[Given records]

/-! ### onCam -/

@[simp] theorem onCam_regs (s : State) (n : Nat) (f : CamPort → CamPort) : (onCam s n f).regs = s.regs := rfl
@[simp] theorem onCam_ltb (s : State) (n : Nat) (f : CamPort → CamPort) : (onCam s n f).ltb = s.ltb := rfl
@[simp] theorem onCam_hiu (s : State) (n : Nat) (f : CamPort → CamPort) : (onCam s n f).hiu = s.hiu := rfl
@[simp] theorem onCam_cfe (s : State) (n : Nat) (f : CamPort → CamPort) : (onCam s n f).cfe = s.cfe := rfl
@[simp] theorem onCam_ctx (s : State) (n : Nat) (f : CamPort → CamPort) : (onCam s n f).ctx = s.ctx := rfl
@[simp] theorem onCam_con (s : State) (n : Nat) (f : CamPort → CamPort) : (onCam s n f).con = s.con := rfl
@[simp] theorem onCam_twin (s : State) (n : Nat) (f : CamPort → CamPort) : (onCam s n f).twin = s.twin := rfl
@[simp] theorem onCam_mem (s : State) (n : Nat) (f : CamPort → CamPort) : (onCam s n f).mem = s.mem := rfl
@[simp] theorem onCam_vzl (s : State) (n : Nat) (f : CamPort → CamPort) : (onCam s n f).vzl = s.vzl := rfl
@[simp] theorem onCam_hlt (s : State) (n : Nat) (f : CamPort → CamPort) : (onCam s n f).hlt = s.hlt := rfl
@[simp] theorem onCam_heap (s : State) (n : Nat) (f : CamPort → CamPort) : (onCam s n f).heap = s.heap := rfl
@[simp] theorem onCam_clu (s : State) (n : Nat) (f : CamPort → CamPort) : (onCam s n f).clu = s.clu := rfl
@[simp] theorem onCam_work (s : State) (n : Nat) (f : CamPort → CamPort) : (onCam s n f).work = s.work := rfl
@[simp] theorem onCam_dsp (s : State) (n : Nat) (f : CamPort → CamPort) : (onCam s n f).dsp = s.dsp := rfl
@[simp] theorem onCam_cam (s : State) (n : Nat) (f : CamPort → CamPort) : (onCam s n f).cam = modAt s.cam n f := rfl
@[simp] theorem onCam_aon (s : State) (n : Nat) (f : CamPort → CamPort) : (onCam s n f).aon = s.aon := rfl
@[simp] theorem onCam_fuse (s : State) (n : Nat) (f : CamPort → CamPort) : (onCam s n f).fuse = s.fuse := rfl
@[simp] theorem onCam_grm (s : State) (n : Nat) (f : CamPort → CamPort) : (onCam s n f).grm = s.grm := rfl
@[simp] theorem onCam_pmu (s : State) (n : Nat) (f : CamPort → CamPort) : (onCam s n f).pmu = s.pmu := rfl
@[simp] theorem onCam_pins (s : State) (n : Nat) (f : CamPort → CamPort) : (onCam s n f).pins = s.pins := rfl
@[simp] theorem onCam_dram (s : State) (n : Nat) (f : CamPort → CamPort) : (onCam s n f).dram = s.dram := rfl
@[simp] theorem onCam_cycleSets (s : State) (n : Nat) (f : CamPort → CamPort) : (onCam s n f).cycleSets = s.cycleSets := rfl
@[simp] theorem onCam_freeCtr (s : State) (n : Nat) (f : CamPort → CamPort) : (onCam s n f).freeCtr = s.freeCtr := rfl
@[simp] theorem onCam_pending (s : State) (n : Nat) (f : CamPort → CamPort) : (onCam s n f).pending = s.pending := rfl

/-! ### onAon -/

@[simp] theorem onAon_regs (s : State) (f : Aon → Aon) : (onAon s f).regs = s.regs := rfl
@[simp] theorem onAon_ltb (s : State) (f : Aon → Aon) : (onAon s f).ltb = s.ltb := rfl
@[simp] theorem onAon_hiu (s : State) (f : Aon → Aon) : (onAon s f).hiu = s.hiu := rfl
@[simp] theorem onAon_cfe (s : State) (f : Aon → Aon) : (onAon s f).cfe = s.cfe := rfl
@[simp] theorem onAon_ctx (s : State) (f : Aon → Aon) : (onAon s f).ctx = s.ctx := rfl
@[simp] theorem onAon_con (s : State) (f : Aon → Aon) : (onAon s f).con = s.con := rfl
@[simp] theorem onAon_twin (s : State) (f : Aon → Aon) : (onAon s f).twin = s.twin := rfl
@[simp] theorem onAon_mem (s : State) (f : Aon → Aon) : (onAon s f).mem = s.mem := rfl
@[simp] theorem onAon_vzl (s : State) (f : Aon → Aon) : (onAon s f).vzl = s.vzl := rfl
@[simp] theorem onAon_hlt (s : State) (f : Aon → Aon) : (onAon s f).hlt = s.hlt := rfl
@[simp] theorem onAon_heap (s : State) (f : Aon → Aon) : (onAon s f).heap = s.heap := rfl
@[simp] theorem onAon_clu (s : State) (f : Aon → Aon) : (onAon s f).clu = s.clu := rfl
@[simp] theorem onAon_work (s : State) (f : Aon → Aon) : (onAon s f).work = s.work := rfl
@[simp] theorem onAon_dsp (s : State) (f : Aon → Aon) : (onAon s f).dsp = s.dsp := rfl
@[simp] theorem onAon_cam (s : State) (f : Aon → Aon) : (onAon s f).cam = s.cam := rfl
@[simp] theorem onAon_aon (s : State) (f : Aon → Aon) : (onAon s f).aon = f s.aon := rfl
@[simp] theorem onAon_fuse (s : State) (f : Aon → Aon) : (onAon s f).fuse = s.fuse := rfl
@[simp] theorem onAon_grm (s : State) (f : Aon → Aon) : (onAon s f).grm = s.grm := rfl
@[simp] theorem onAon_pmu (s : State) (f : Aon → Aon) : (onAon s f).pmu = s.pmu := rfl
@[simp] theorem onAon_pins (s : State) (f : Aon → Aon) : (onAon s f).pins = s.pins := rfl
@[simp] theorem onAon_dram (s : State) (f : Aon → Aon) : (onAon s f).dram = s.dram := rfl
@[simp] theorem onAon_cycleSets (s : State) (f : Aon → Aon) : (onAon s f).cycleSets = s.cycleSets := rfl
@[simp] theorem onAon_freeCtr (s : State) (f : Aon → Aon) : (onAon s f).freeCtr = s.freeCtr := rfl
@[simp] theorem onAon_pending (s : State) (f : Aon → Aon) : (onAon s f).pending = s.pending := rfl

/-! ### onGrm -/

@[simp] theorem onGrm_regs (s : State) (f : Grm → Grm) : (onGrm s f).regs = s.regs := rfl
@[simp] theorem onGrm_ltb (s : State) (f : Grm → Grm) : (onGrm s f).ltb = s.ltb := rfl
@[simp] theorem onGrm_hiu (s : State) (f : Grm → Grm) : (onGrm s f).hiu = s.hiu := rfl
@[simp] theorem onGrm_cfe (s : State) (f : Grm → Grm) : (onGrm s f).cfe = s.cfe := rfl
@[simp] theorem onGrm_ctx (s : State) (f : Grm → Grm) : (onGrm s f).ctx = s.ctx := rfl
@[simp] theorem onGrm_con (s : State) (f : Grm → Grm) : (onGrm s f).con = s.con := rfl
@[simp] theorem onGrm_twin (s : State) (f : Grm → Grm) : (onGrm s f).twin = s.twin := rfl
@[simp] theorem onGrm_mem (s : State) (f : Grm → Grm) : (onGrm s f).mem = s.mem := rfl
@[simp] theorem onGrm_vzl (s : State) (f : Grm → Grm) : (onGrm s f).vzl = s.vzl := rfl
@[simp] theorem onGrm_hlt (s : State) (f : Grm → Grm) : (onGrm s f).hlt = s.hlt := rfl
@[simp] theorem onGrm_heap (s : State) (f : Grm → Grm) : (onGrm s f).heap = s.heap := rfl
@[simp] theorem onGrm_clu (s : State) (f : Grm → Grm) : (onGrm s f).clu = s.clu := rfl
@[simp] theorem onGrm_work (s : State) (f : Grm → Grm) : (onGrm s f).work = s.work := rfl
@[simp] theorem onGrm_dsp (s : State) (f : Grm → Grm) : (onGrm s f).dsp = s.dsp := rfl
@[simp] theorem onGrm_cam (s : State) (f : Grm → Grm) : (onGrm s f).cam = s.cam := rfl
@[simp] theorem onGrm_aon (s : State) (f : Grm → Grm) : (onGrm s f).aon = s.aon := rfl
@[simp] theorem onGrm_fuse (s : State) (f : Grm → Grm) : (onGrm s f).fuse = s.fuse := rfl
@[simp] theorem onGrm_grm (s : State) (f : Grm → Grm) : (onGrm s f).grm = f s.grm := rfl
@[simp] theorem onGrm_pmu (s : State) (f : Grm → Grm) : (onGrm s f).pmu = s.pmu := rfl
@[simp] theorem onGrm_pins (s : State) (f : Grm → Grm) : (onGrm s f).pins = s.pins := rfl
@[simp] theorem onGrm_dram (s : State) (f : Grm → Grm) : (onGrm s f).dram = s.dram := rfl
@[simp] theorem onGrm_cycleSets (s : State) (f : Grm → Grm) : (onGrm s f).cycleSets = s.cycleSets := rfl
@[simp] theorem onGrm_freeCtr (s : State) (f : Grm → Grm) : (onGrm s f).freeCtr = s.freeCtr := rfl
@[simp] theorem onGrm_pending (s : State) (f : Grm → Grm) : (onGrm s f).pending = s.pending := rfl
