/-- After a write-back the bytes of the line are those of DRAM, and every byte outside it is as before. -/
theorem memByte_dramWrite_line {l : Line} (hl : LineOk s l) (a : Nat) :
    memByte (dramWrite s (l.tag * 128) (lineDirtyBytes l)).dram a =
      if a / 128 = l.tag then (l.data[a % 128]?).getD 0 else memByte s.dram a := by
  have hlen : (lineDirtyBytes l).length = 128 := by simp [lineDirtyBytes, hl.data, hl.dirty]
  rw [(dramWrite_spec s _ _).2.2, putAt]
  by_cases ht : a / 128 = l.tag
  · have ho : a % 128 < 128 := Nat.mod_lt _ (by decide)
    have hsub : a - l.tag * 128 = a % 128 := by omega
    have ha : l.tag * 128 + a % 128 = a := by omega
    have clean := hl.clean _ ho
    rw [ha, List.getElem?_eq_getElem (hl.dirty ▸ ho), List.getElem?_eq_getElem (hl.data ▸ ho)] at clean
    rw [if_pos (by omega), if_pos ht, hsub, getElem?_lineDirtyBytes l hl.data hl.dirty _ ho, Option.getD_some,
      List.getElem?_eq_getElem (hl.data ▸ ho), Option.getD_some]
    cases hdirty : l.dirty[a % 128]'(hl.dirty ▸ ho) with
    | true => rfl
    | false =>
      rw [hdirty] at clean
      exact (Option.some.inj (clean rfl)).symm
  · rw [if_neg ht]
    split
    · rw [List.getElem?_eq_none (by omega)]
      rfl
    · rfl

end

end Sys2Proof.Machine
end

section
/-!
The lines of the L2 (R184, R187): a write-back and a fill store nothing, and a line that is installed or stored again
stores its bytes.
-/

namespace Sys2Proof.Machine

section
variable {s t : State}

/-- What is stored may be named by any bytes that make the same of the view. -/
theorem Stores.of_view {p q : Nat → Option Byte} (h : Stores s t p)
    (hv : ∀ a, (p a).getD (l2View s a) = (q a).getD (l2View s a)) : Stores s t q :=
  ⟨h.ok, h.wf, fun a => (h.view a).trans (hv a)⟩

theorem LineOk.getElem?_data {l : Line} (hl : LineOk s l) {o : Nat} (ho : o < 128) :
    l.data[o]? = some (l.data[o]'(hl.data ▸ ho)) := List.getElem?_eq_getElem _

/-! ### Writing a line back -/

theorem l2WriteBack_spec (s : State) (l : Line) :
    (∀ key, (l2Set (l2WriteBack s l) key).ways = (l2Set s key).ways) ∧
      (memWf s.dram = true → memWf (l2WriteBack s l).dram = true) ∧
      (l2WriteBack s l).dram = (dramWrite s (l.tag * 128) (lineDirtyBytes l)).dram := by
  obtain ⟨hways, hwf, -⟩ := dramWrite_spec s (l.tag * 128) (lineDirtyBytes l)
  exact ⟨hways, hwf, rfl⟩

theorem lineAt_l2WriteBack (s : State) (v : Line) (key w : Nat) (l : Line) :
    LineAt (l2WriteBack s v) key w l ↔ LineAt s key w l := by
  rw [LineAt, (l2WriteBack_spec s v).1, LineAt]

theorem memByte_l2WriteBack {v : Line} (hv : LineOk s v) (a : Nat) : memByte (l2WriteBack s v).dram a =
    if a / 128 = v.tag then (v.data[a % 128]?).getD 0 else memByte s.dram a := by
  rw [(l2WriteBack_spec s v).2.2, memByte_dramWrite_line hv]
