-- ==== Sys2Proof/Machine/Params.lean ====
section
/-! DEFINITION. The parameter sets and the sizes derived from them (spec/00_scope.md R7 to R10). -/

namespace Sys2Proof.Machine

/-- The level tag of a parameter set (R7), by the names of the table of R9. -/
inductive LevelTag where
  | tiger128
  | tiger192
  | tiger256
deriving DecidableEq, Repr

/-- `TiGERParams` (R7). -/
structure Params where
  /-- The level tag. -/
  level : LevelTag
  /-- Ring degree `N`. -/
  n : Nat
  /-- Coefficient modulus. -/
  q : Nat
  /-- Rounding modulus of the public key. -/
  p : Nat
  /-- Packing modulus of `c1`. -/
  k1 : Nat
  /-- Packing modulus of `c2`. -/
  k2 : Nat
  /-- Hamming weight of the secret. -/
  hs : Nat
  /-- Hamming weight of the ephemeral. -/
  hr : Nat
  /-- Hamming weight of the errors. -/
  he : Nat
  /-- Message length in bits. -/
  d : Nat
  /-- XEf correction capacity in bits. -/
  f : Nat
  /-- Length in bytes of the implicit-rejection value. -/
  uSize : Nat
deriving DecidableEq, Repr

/-- `pk_bytes = 32 + N·L(p)/8` (R8). -/
def Params.pkBytes (p : Params) : Nat := 32 + p.n * Nat.log2 p.p / 8

/-- `sk_bytes = N + u_size` (R8). -/
def Params.skBytes (p : Params) : Nat := p.n + p.uSize

/-- `c1_bytes = N·L(k1)/8` (R8). -/
def Params.c1Bytes (p : Params) : Nat := p.n * Nat.log2 p.k1 / 8

/-- `c2_bytes = N·L(k2)/8` (R8). -/
def Params.c2Bytes (p : Params) : Nat := p.n * Nat.log2 p.k2 / 8

/-- `ct_bytes = c1_bytes + c2_bytes` (R8). -/
def Params.ctBytes (p : Params) : Nat := p.c1Bytes + p.c2Bytes

/-- `msg_bytes = d/8` (R8). -/
def Params.msgBytes (p : Params) : Nat := p.d / 8

/-- `cw_bytes = d/4`, the bytes of an XEf codeword (R8). -/
def Params.cwBytes (p : Params) : Nat := p.d / 4

/-- TiGER128 (R9). -/
def tiger128 : Params :=
  { level := .tiger128, n := 512, q := 256, p := 128, k1 := 256, k2 := 256, hs := 160, hr := 128, he := 32, d := 128, f := 3,
    uSize := 16 }

/-- TiGER192 (R9). -/
def tiger192 : Params :=
  { level := .tiger192, n := 1024, q := 256, p := 128, k1 := 128, k2 := 128, hs := 84, hr := 84, he := 32, d := 256, f := 5,
    uSize := 32 }

/-- TiGER256 (R9). -/
def tiger256 : Params :=
  { level := .tiger256, n := 1024, q := 256, p := 128, k1 := 128, k2 := 128, hs := 198, hr := 198, he := 32, d := 256, f := 5,
    uSize := 32 }

/-- The parameter set that `CFG.PSEL` selects; 3 selects none (R9, R32). -/
def paramsOf (psel : Nat) : Option Params :=
  match psel with
  | 0 => some tiger128
  | 1 => some tiger192
  | 2 => some tiger256
  | _ => none

/-- A power of two that divides `q` (R7). -/
def powerOfTwoDividing (q x : Nat) : Bool := decide (2 ^ Nat.log2 x = x) && decide (q % x = 0)

/-- `ParamsValid(P)` (R7), less the agreement of the derived sizes, which hold by their formulas. -/
def Params.valid (p : Params) : Bool :=
  decide (p.q = 256) && powerOfTwoDividing p.q p.p && powerOfTwoDividing p.q p.k1 && powerOfTwoDividing p.q p.k2 &&
  (p.n == 512 || p.n == 1024) && decide (p.hs ≤ p.n) && decide (p.hr ≤ p.n) && decide (p.he ≤ p.n) &&
  (p.d == 128 || p.d == 192 || p.d == 256) && (p.f == 3 || p.f == 5) && decide (4 * p.d ≤ p.n)

end Sys2Proof.Machine
end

[What is expected]
Pick out and copy the lines of the material that include the word "LineOk".

[Answer section]
theorem memByte_dramWrite_line {l : Line} (hl : LineOk s l) (a : Nat) :
theorem LineOk.getElem?_data {l : Line} (hl : LineOk s l) {o : Nat} (ho : o < 128) :
theorem memByte_l2WriteBack {v : Line} (hv : LineOk s v) (a : Nat) : memByte (l2WriteBack s v).dram a =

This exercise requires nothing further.